-- ==== Sys2Proof/Tests/Slice0.lean ====
section
/-! SUPPORT. Tests of the model, and a witness for the hypotheses of every statement. Every expected value is one of the spec's own examples, or
is worked out by hand from the rule named at the test. -/

namespace Sys2Proof.Tests

-- one theorem at a time: the kernel evaluations below would otherwise wait for one another on a thread each
set_option Elab.async false

open Sys2Proof.Machine Sys2Proof.Claims

/-- Bits written as 0 and 1, in stream order. -/
def bits (l : List Nat) : List Bool := l.map (fun b => b == 1)

/-- The bytes of a list, from address 0. -/
def mem (l : List Nat) : Memory := writeBytes [] 0 (l.map (BitVec.ofNat 8))

/-- The answer is a next state of which `p` holds. -/
def nextIs (r : Result) (p : State → Bool) : Bool :=
  match r with
  | .next t => p t
  | .fault _ => false
  | .refused _ => false

theorem nextIs_exists {r : Result} {p : State → Bool} (h : nextIs r p = true) : ∃ t, r = .next t ∧ p t = true := by
  cases r with
  | next t => exact ⟨t, rfl, h⟩
  | fault _ => cases h
  | refused _ => cases h

/-- BUILD answers with a table. -/
def builds (lens : List Nat) : Bool :=
  match build lens with
  | .ok _ => true
  | .error _ => false

theorem builds_exists {lens : List Nat} (h : builds lens = true) : ∃ T, build lens = .ok T := by
  unfold builds at h
  split at h
  · exact ⟨_, by assumption⟩
  · cases h

/-- The answer is fault entry with this ERR.CODE. -/
def faultsWith (r : Result) (code : Nat) : Bool := nextIs r fun t => t.phase == .fault && t.err.toNat == code

/-! ## WellFormed: what it refuses -/

/-- R95: HCLEN4 = 0 announces four lengths; three are ill-formed, and so are five. -/
theorem test_wf_dynhdr : (Instr.dynhdr 0 0 0 [1, 1, 0]).wf = false ∧ (Instr.dynhdr 0 0 0 [1, 1, 0, 0, 0]).wf = false ∧
    (Instr.dynhdr 0 0 0 [1, 1, 0, 0]).wf = true := by decide

/-- R103, R328: byte 4 is FT.PAETH, so FT.RSVD does not carry it; 5 and 255 are reserved. -/
theorem test_wf_ftRsvd : (Instr.ftRsvd 4).wf = false ∧ (Instr.ftRsvd 0).wf = false ∧ (Instr.ftRsvd 5).wf = true ∧
    (Instr.ftRsvd 255).wf = true := by decide

/-! ## Decoding, constructor by constructor, from words written out by hand -/

/-- R92: CMF = 0x78 = 0111 1000 then FLG = 0x9C = 1001 1100, each least-significant bit first. -/
theorem test_decode_zhdr :
    decoded .zh (bits [0, 0, 0, 1, 1, 1, 1, 0, 0, 0, 1, 1, 1, 0, 0, 1]) = some (.zhdr 0x78 0x9C) := by decide

/-- R93: BFINAL, then the two bits of BTYPE, the low one first. -/
theorem test_decode_blk :
    decoded .bh (bits [0, 0, 0]) = some (.blkStored false) ∧ decoded .bh (bits [1, 1, 0]) = some (.blkFixed true) ∧
    decoded .bh (bits [1, 0, 1]) = some (.blkDyn true) ∧ decoded .bh (bits [0, 0, 1]) = some (.blkDyn false) ∧
    decoded .bh (bits [1, 1, 1]) = some (.blkRsvd true) := by decide

/-- R94, R178: after a 3-bit header five padding bits of any value are skipped; LEN = 2, NLEN = 0xFFFD. -/
theorem test_decode_storedbody :
    decode bitStringSource .st { pos := 3, bits := bits [1, 0, 1, 1, 0,
      0, 1, 0, 0, 0, 0, 0, 0, 0, 0, 0, 0, 0, 0, 0, 0, 1, 0, 1, 1, 1, 1, 1, 1, 1, 1, 1, 1, 1, 1, 1, 1, 0] } =
    .ok { instr := .storedbody 2 0xFFFD, regs := none, rest := { pos := 40, bits := [false] } } := by decide

/-- R95, R184: HLIT5 = 1, HDIST5 = 2, HCLEN4 = 0, then the four lengths 1, 2, 3, 4. -/
theorem test_decode_dynhdr :
    decoded .dh (bits [1, 0, 0, 0, 0, 0, 1, 0, 0, 0, 0, 0, 0, 0, 1, 0, 0, 0, 1, 0, 1, 1, 0, 0, 0, 1]) =
      some (.dynhdr 1 2 0 [1, 2, 3, 4]) := by decide

/-- A code-length table in which every symbol has a code: 0..12 in 4 bits, 13..18 in 5 (13/16 + 6/32 = 1). -/
def allCl : List Nat := [4, 4, 4, 4, 4, 4, 4, 4, 4, 4, 4, 4, 4, 5, 5, 5, 5, 5, 5]

/-- Its table file, written out by R151: COUNT[4] = 13, COUNT[5] = 6, SYMBOL = 0..18. -/
def allClTable : HuffTable where
  count := #v[0, 0, 0, 0, 13, 6, 0, 0, 0, 0, 0, 0, 0, 0, 0, 0]
  symbol := [0, 1, 2, 3, 4, 5, 6, 7, 8, 9, 10, 11, 12, 13, 14, 15, 16, 17, 18]
  valid := true

theorem test_build_allCl : build allCl = .ok allClTable := by decide +kernel

/-- R104: the codes of 0..12 are 0000 .. 1100, those of 13..18 are 11010 .. 11111 (2 * 13 = 26); R97: the raw fields. -/
theorem test_decode_cl0_to_8 :
    decoded (.cl allClTable true) (bits [0, 0, 0, 0]) = some .cl0 ∧ decoded (.cl allClTable true) (bits [0, 0, 0, 1]) = some .cl1 ∧
    decoded (.cl allClTable true) (bits [0, 0, 1, 0]) = some .cl2 ∧ decoded (.cl allClTable true) (bits [0, 0, 1, 1]) = some .cl3 ∧
    decoded (.cl allClTable true) (bits [0, 1, 0, 0]) = some .cl4 ∧ decoded (.cl allClTable true) (bits [0, 1, 0, 1]) = some .cl5 ∧
    decoded (.cl allClTable true) (bits [0, 1, 1, 0]) = some .cl6 ∧ decoded (.cl allClTable true) (bits [0, 1, 1, 1]) = some .cl7 ∧
    decoded (.cl allClTable true) (bits [1, 0, 0, 0]) = some .cl8 := by decide +kernel

theorem test_decode_cl9_to_18 :
    decoded (.cl allClTable true) (bits [1, 0, 0, 1]) = some .cl9 ∧ decoded (.cl allClTable true) (bits [1, 0, 1, 0]) = some .cl10 ∧
    decoded (.cl allClTable true) (bits [1, 0, 1, 1]) = some .cl11 ∧ decoded (.cl allClTable true) (bits [1, 1, 0, 0]) = some .cl12 ∧
    decoded (.cl allClTable true) (bits [1, 1, 0, 1, 0]) = some .cl13 ∧
    decoded (.cl allClTable true) (bits [1, 1, 0, 1, 1]) = some .cl14 ∧
    decoded (.cl allClTable true) (bits [1, 1, 1, 0, 0]) = some .cl15 ∧
    decoded (.cl allClTable true) (bits [1, 1, 1, 0, 1, 0, 1]) = some (.cl16 2) ∧
    decoded (.cl allClTable true) (bits [1, 1, 1, 1, 0, 1, 0, 1]) = some (.cl17 5) ∧
    decoded (.cl allClTable true) (bits [1, 1, 1, 1, 1, 0, 1, 1, 0, 0, 0, 1]) = some (.cl18 70) := by decide +kernel

/-- R105: literals 0..143 are 00110000 + b in 8 bits, 144..255 are 110010000 + (b - 144) in 9; EOB is 0000000. -/
theorem test_decode_lit_eob :
    decoded (.ll fllt) (bits [0, 0, 1, 1, 0, 0, 0, 0]) = some (.lit 0) ∧
    decoded (.ll fllt) (bits [1, 0, 1, 1, 1, 1, 1, 1]) = some (.lit 143) ∧
    decoded (.ll fllt) (bits [1, 1, 0, 0, 1, 0, 0, 0, 0]) = some (.lit 144) ∧
    decoded (.ll fllt) (bits [1, 1, 1, 1, 1, 1, 1, 1, 1]) = some (.lit 255) ∧
    decoded (.ll fllt) (bits [0, 0, 0, 0, 0, 0, 0]) = some .eob := by decide +kernel

/-- R105, R99: symbols 257..264, codes 0000001 .. 0001000. -/
theorem test_decode_len257_to_264 :
    decoded (.ll fllt) (bits [0, 0, 0, 0, 0, 0, 1]) = some .len257 ∧ decoded (.ll fllt) (bits [0, 0, 0, 0, 0, 1, 0]) = some .len258 ∧
    decoded (.ll fllt) (bits [0, 0, 0, 0, 0, 1, 1]) = some .len259 ∧ decoded (.ll fllt) (bits [0, 0, 0, 0, 1, 0, 0]) = some .len260 ∧
    decoded (.ll fllt) (bits [0, 0, 0, 0, 1, 0, 1]) = some .len261 ∧ decoded (.ll fllt) (bits [0, 0, 0, 0, 1, 1, 0]) = some .len262 ∧
    decoded (.ll fllt) (bits [0, 0, 0, 0, 1, 1, 1]) = some .len263 ∧
    decoded (.ll fllt) (bits [0, 0, 0, 1, 0, 0, 0]) = some .len264 := by decide +kernel

/-- Symbols 265..272: one raw bit, then two (R99), each field read low bit first. -/
theorem test_decode_len265_to_272 :
    decoded (.ll fllt) (bits [0, 0, 0, 1, 0, 0, 1, 1]) = some (.len265 1) ∧
    decoded (.ll fllt) (bits [0, 0, 0, 1, 0, 1, 0, 1]) = some (.len266 1) ∧
    decoded (.ll fllt) (bits [0, 0, 0, 1, 0, 1, 1, 0]) = some (.len267 0) ∧
    decoded (.ll fllt) (bits [0, 0, 0, 1, 1, 0, 0, 1]) = some (.len268 1) ∧
    decoded (.ll fllt) (bits [0, 0, 0, 1, 1, 0, 1, 0, 1]) = some (.len269 2) ∧
    decoded (.ll fllt) (bits [0, 0, 0, 1, 1, 1, 0, 1, 0]) = some (.len270 1) ∧
    decoded (.ll fllt) (bits [0, 0, 0, 1, 1, 1, 1, 1, 1]) = some (.len271 3) ∧
    decoded (.ll fllt) (bits [0, 0, 1, 0, 0, 0, 0, 0, 1]) = some (.len272 2) := by decide +kernel

/-- Symbols 273..279 in 7 bits, from 280 on 11000000 + (s - 280) in 8 (R105): three, four and five raw bits (R99). -/
theorem test_decode_len273_to_280 :
    decoded (.ll fllt) (bits [0, 0, 1, 0, 0, 0, 1, 0, 0, 1]) = some (.len273 4) ∧
    decoded (.ll fllt) (bits [0, 0, 1, 0, 0, 1, 0, 1, 1, 0]) = some (.len274 3) ∧
    decoded (.ll fllt) (bits [0, 0, 1, 0, 0, 1, 1, 0, 1, 1]) = some (.len275 6) ∧
    decoded (.ll fllt) (bits [0, 0, 1, 0, 1, 0, 0, 1, 0, 0]) = some (.len276 1) ∧
    decoded (.ll fllt) (bits [0, 0, 1, 0, 1, 0, 1, 0, 0, 0, 1]) = some (.len277 8) ∧
    decoded (.ll fllt) (bits [0, 0, 1, 0, 1, 1, 0, 1, 1, 0, 0]) = some (.len278 3) ∧
    decoded (.ll fllt) (bits [0, 0, 1, 0, 1, 1, 1, 0, 1, 1, 0]) = some (.len279 6) ∧
    decoded (.ll fllt) (bits [1, 1, 0, 0, 0, 0, 0, 0, 1, 0, 1, 0]) = some (.len280 5) := by decide +kernel

/-- Symbols 281..287; 285 has no raw field, 286 and 287 are reserved (R249). -/
theorem test_decode_len281_to_287 :
    decoded (.ll fllt) (bits [1, 1, 0, 0, 0, 0, 0, 1, 0, 0, 0, 0, 1]) = some (.len281 16) ∧
    decoded (.ll fllt) (bits [1, 1, 0, 0, 0, 0, 1, 0, 1, 0, 0, 0, 0]) = some (.len282 1) ∧
    decoded (.ll fllt) (bits [1, 1, 0, 0, 0, 0, 1, 1, 0, 1, 0, 1, 0]) = some (.len283 10) ∧
    decoded (.ll fllt) (bits [1, 1, 0, 0, 0, 1, 0, 0, 1, 1, 1, 1, 1]) = some (.len284 31) ∧
    decoded (.ll fllt) (bits [1, 1, 0, 0, 0, 1, 0, 1]) = some .len285 ∧
    decoded (.ll fllt) (bits [1, 1, 0, 0, 0, 1, 1, 0]) = some .ll286 ∧
    decoded (.ll fllt) (bits [1, 1, 0, 0, 0, 1, 1, 1]) = some .ll287 := by decide +kernel

/-- R105: distance symbol d is d in 5 bits, first bit first; R101: the raw fields. -/
theorem test_decode_dist0_to_9 :
    decoded (.d fdt) (bits [0, 0, 0, 0, 0]) = some .dist0 ∧ decoded (.d fdt) (bits [0, 0, 0, 0, 1]) = some .dist1 ∧
    decoded (.d fdt) (bits [0, 0, 0, 1, 0]) = some .dist2 ∧ decoded (.d fdt) (bits [0, 0, 0, 1, 1]) = some .dist3 ∧
    decoded (.d fdt) (bits [0, 0, 1, 0, 0, 1]) = some (.dist4 1) ∧ decoded (.d fdt) (bits [0, 0, 1, 0, 1, 0]) = some (.dist5 0) ∧
    decoded (.d fdt) (bits [0, 0, 1, 1, 0, 0, 1]) = some (.dist6 2) ∧
    decoded (.d fdt) (bits [0, 0, 1, 1, 1, 1, 0]) = some (.dist7 1) ∧
    decoded (.d fdt) (bits [0, 1, 0, 0, 0, 0, 0, 1]) = some (.dist8 4) ∧
    decoded (.d fdt) (bits [0, 1, 0, 0, 1, 1, 1, 0]) = some (.dist9 3) := by decide +kernel

theorem test_decode_dist10_to_17 :
    decoded (.d fdt) (bits [0, 1, 0, 1, 0, 0, 0, 0, 1]) = some (.dist10 8) ∧
    decoded (.d fdt) (bits [0, 1, 0, 1, 1, 1, 0, 0, 0]) = some (.dist11 1) ∧
    decoded (.d fdt) (bits [0, 1, 1, 0, 0, 0, 0, 0, 0, 1]) = some (.dist12 16) ∧
    decoded (.d fdt) (bits [0, 1, 1, 0, 1, 1, 0, 0, 0, 0]) = some (.dist13 1) ∧
    decoded (.d fdt) (bits [0, 1, 1, 1, 0, 0, 0, 0, 0, 0, 1]) = some (.dist14 32) ∧
    decoded (.d fdt) (bits [0, 1, 1, 1, 1, 1, 0, 0, 0, 0, 0]) = some (.dist15 1) ∧
    decoded (.d fdt) (bits [1, 0, 0, 0, 0, 0, 0, 0, 0, 0, 0, 1]) = some (.dist16 64) ∧
    decoded (.d fdt) (bits [1, 0, 0, 0, 1, 1, 0, 0, 0, 0, 0, 0]) = some (.dist17 1) := by decide +kernel

theorem test_decode_dist18_to_25 :
    decoded (.d fdt) (bits [1, 0, 0, 1, 0, 0, 0, 0, 0, 0, 0, 0, 1]) = some (.dist18 128) ∧
    decoded (.d fdt) (bits [1, 0, 0, 1, 1, 1, 0, 0, 0, 0, 0, 0, 0]) = some (.dist19 1) ∧
    decoded (.d fdt) (bits [1, 0, 1, 0, 0, 0, 0, 0, 0, 0, 0, 0, 0, 1]) = some (.dist20 256) ∧
    decoded (.d fdt) (bits [1, 0, 1, 0, 1, 1, 0, 0, 0, 0, 0, 0, 0, 0]) = some (.dist21 1) ∧
    decoded (.d fdt) (bits [1, 0, 1, 1, 0, 0, 0, 0, 0, 0, 0, 0, 0, 0, 1]) = some (.dist22 512) ∧
    decoded (.d fdt) (bits [1, 0, 1, 1, 1, 1, 0, 0, 0, 0, 0, 0, 0, 0, 0]) = some (.dist23 1) ∧
    decoded (.d fdt) (bits [1, 1, 0, 0, 0, 0, 0, 0, 0, 0, 0, 0, 0, 0, 0, 1]) = some (.dist24 1024) ∧
    decoded (.d fdt) (bits [1, 1, 0, 0, 1, 1, 0, 0, 0, 0, 0, 0, 0, 0, 0, 0]) = some (.dist25 1) := by decide +kernel

/-- The 13-bit fields, and the reserved symbols (R282). -/
theorem test_decode_dist26_to_31 :
    decoded (.d fdt) (bits [1, 1, 0, 1, 0, 0, 0, 0, 0, 0, 0, 0, 0, 0, 0, 0, 1]) = some (.dist26 2048) ∧
    decoded (.d fdt) (bits [1, 1, 0, 1, 1, 1, 0, 0, 0, 0, 0, 0, 0, 0, 0, 0, 0]) = some (.dist27 1) ∧
    decoded (.d fdt) (bits [1, 1, 1, 0, 0, 0, 0, 0, 0, 0, 0, 0, 0, 0, 0, 0, 0, 1]) = some (.dist28 4096) ∧
    decoded (.d fdt) (bits [1, 1, 1, 0, 1, 1, 1, 1, 1, 1, 1, 1, 1, 1, 1, 1, 1, 1]) = some (.dist29 8191) ∧
    decoded (.d fdt) (bits [1, 1, 1, 1, 0]) = some .dist30 ∧ decoded (.d fdt) (bits [1, 1, 1, 1, 1]) = some .dist31 := by
  decide +kernel

/-- R102: the trailer's first byte is its most significant; here 0x00820081 (R306). -/
theorem test_decode_ztrl :
    decoded .tr (bits [0, 0, 0, 0, 0, 0, 0, 0, 0, 1, 0, 0, 0, 0, 0, 1, 0, 0, 0, 0, 0, 0, 0, 0, 1, 0, 0, 0, 0, 0, 0, 1]) =
      some (.ztrl 0x00820081) := by decide

/-- R103: a filter-type byte, low bit first; 5..255 are reserved (R328). -/
theorem test_decode_ft :
    decoded .ft (bits [0, 0, 0, 0, 0, 0, 0, 0]) = some .ftNone ∧ decoded .ft (bits [1, 0, 0, 0, 0, 0, 0, 0]) = some .ftSub ∧
    decoded .ft (bits [0, 1, 0, 0, 0, 0, 0, 0]) = some .ftUp ∧ decoded .ft (bits [1, 1, 0, 0, 0, 0, 0, 0]) = some .ftAvg ∧
    decoded .ft (bits [0, 0, 1, 0, 0, 0, 0, 0]) = some .ftPaeth ∧ decoded .ft (bits [1, 0, 1, 0, 0, 0, 0, 0]) = some (.ftRsvd 5) ∧
    decoded .ft (bits [1, 1, 1, 1, 1, 1, 1, 1]) = some (.ftRsvd 255) := by decide

/-- R132: a field the stream does not hold is no element; R155: nor is anything read with a table that is not valid. -/
theorem test_decode_refuses :
    decode bitStringSource .bh { pos := 0, bits := [true, false] } = .error .exhausted ∧
    decode bitStringSource (.d { fdt with valid := false }) { pos := 0, bits := List.replicate 20 false } = .error .invalidTable := by
  decide

/-! ## One operation or one step -/

/-- R132: the worked example: GETBITS(3) = 5, then GETBITS(7) = 0x36, BITCNT = 6, POS = 2, ACC the rest of 0x01. -/
theorem test_getbits :
    getbits (mem [0xB5, 0x01]) 2 Params.default 3 { pos := 0, acc := 0, bitcnt := 0 } = .ok (5, { pos := 1, acc := 0x16, bitcnt := 5 }) ∧
    getbits (mem [0xB5, 0x01]) 2 Params.default 7 { pos := 1, acc := 0x16, bitcnt := 5 } = .ok (0x36, { pos := 2, acc := 0, bitcnt := 6 }) := by
  decide

/-- R154: the worked example of BUILD. -/
theorem test_build : build [2, 1, 3, 3] =
    .ok { count := #v[0, 1, 1, 2, 0, 0, 0, 0, 0, 0, 0, 0, 0, 0, 0, 0], symbol := [1, 0, 2, 3], valid := true } := by decide +kernel

/-- R154: the code of symbol 2 in that table is 110. -/
theorem test_hdecode : hdecode bitStringSource
    { count := #v[0, 1, 1, 2, 0, 0, 0, 0, 0, 0, 0, 0, 0, 0, 0, 0], symbol := [1, 0, 2, 3], valid := true }
    { pos := 9, bits := bits [1, 1, 0, 1] } =
    .ok ({ code := 6, first := 6, index := 2, hlen := 3, sym := 2 }, { pos := 12, bits := [true] }) := by decide +kernel

/-- R327: the examples. -/
theorem test_paeth :
    predPaeth 10 20 30 = 10 ∧ predPaeth 50 60 55 = 55 ∧ predPaeth 20 10 10 = 20 ∧ predPaeth 10 20 10 = 20 ∧ predPaeth 4 6 5 = 5 ∧
    predPaeth 3 1 2 = 2 ∧ predPaeth 2 2 0 = 2 := by decide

★ ★ ★

### Problem
Copy out only the lines above from the one with "(.cl16 2) ∧" to the one with "70) := by decide +kernel", inclusive, exactly as they stand.

### Result below
    decoded (.cl allClTable true) (bits [1, 1, 1, 0, 1, 0, 1]) = some (.cl16 2) ∧
    decoded (.cl allClTable true) (bits [1, 1, 1, 1, 0, 1, 0, 1]) = some (.cl17 5) ∧
    decoded (.cl allClTable true) (bits [1, 1, 1, 1, 1, 0, 1, 1, 0, 0, 0, 1]) = some (.cl18 70) := by decide +kernel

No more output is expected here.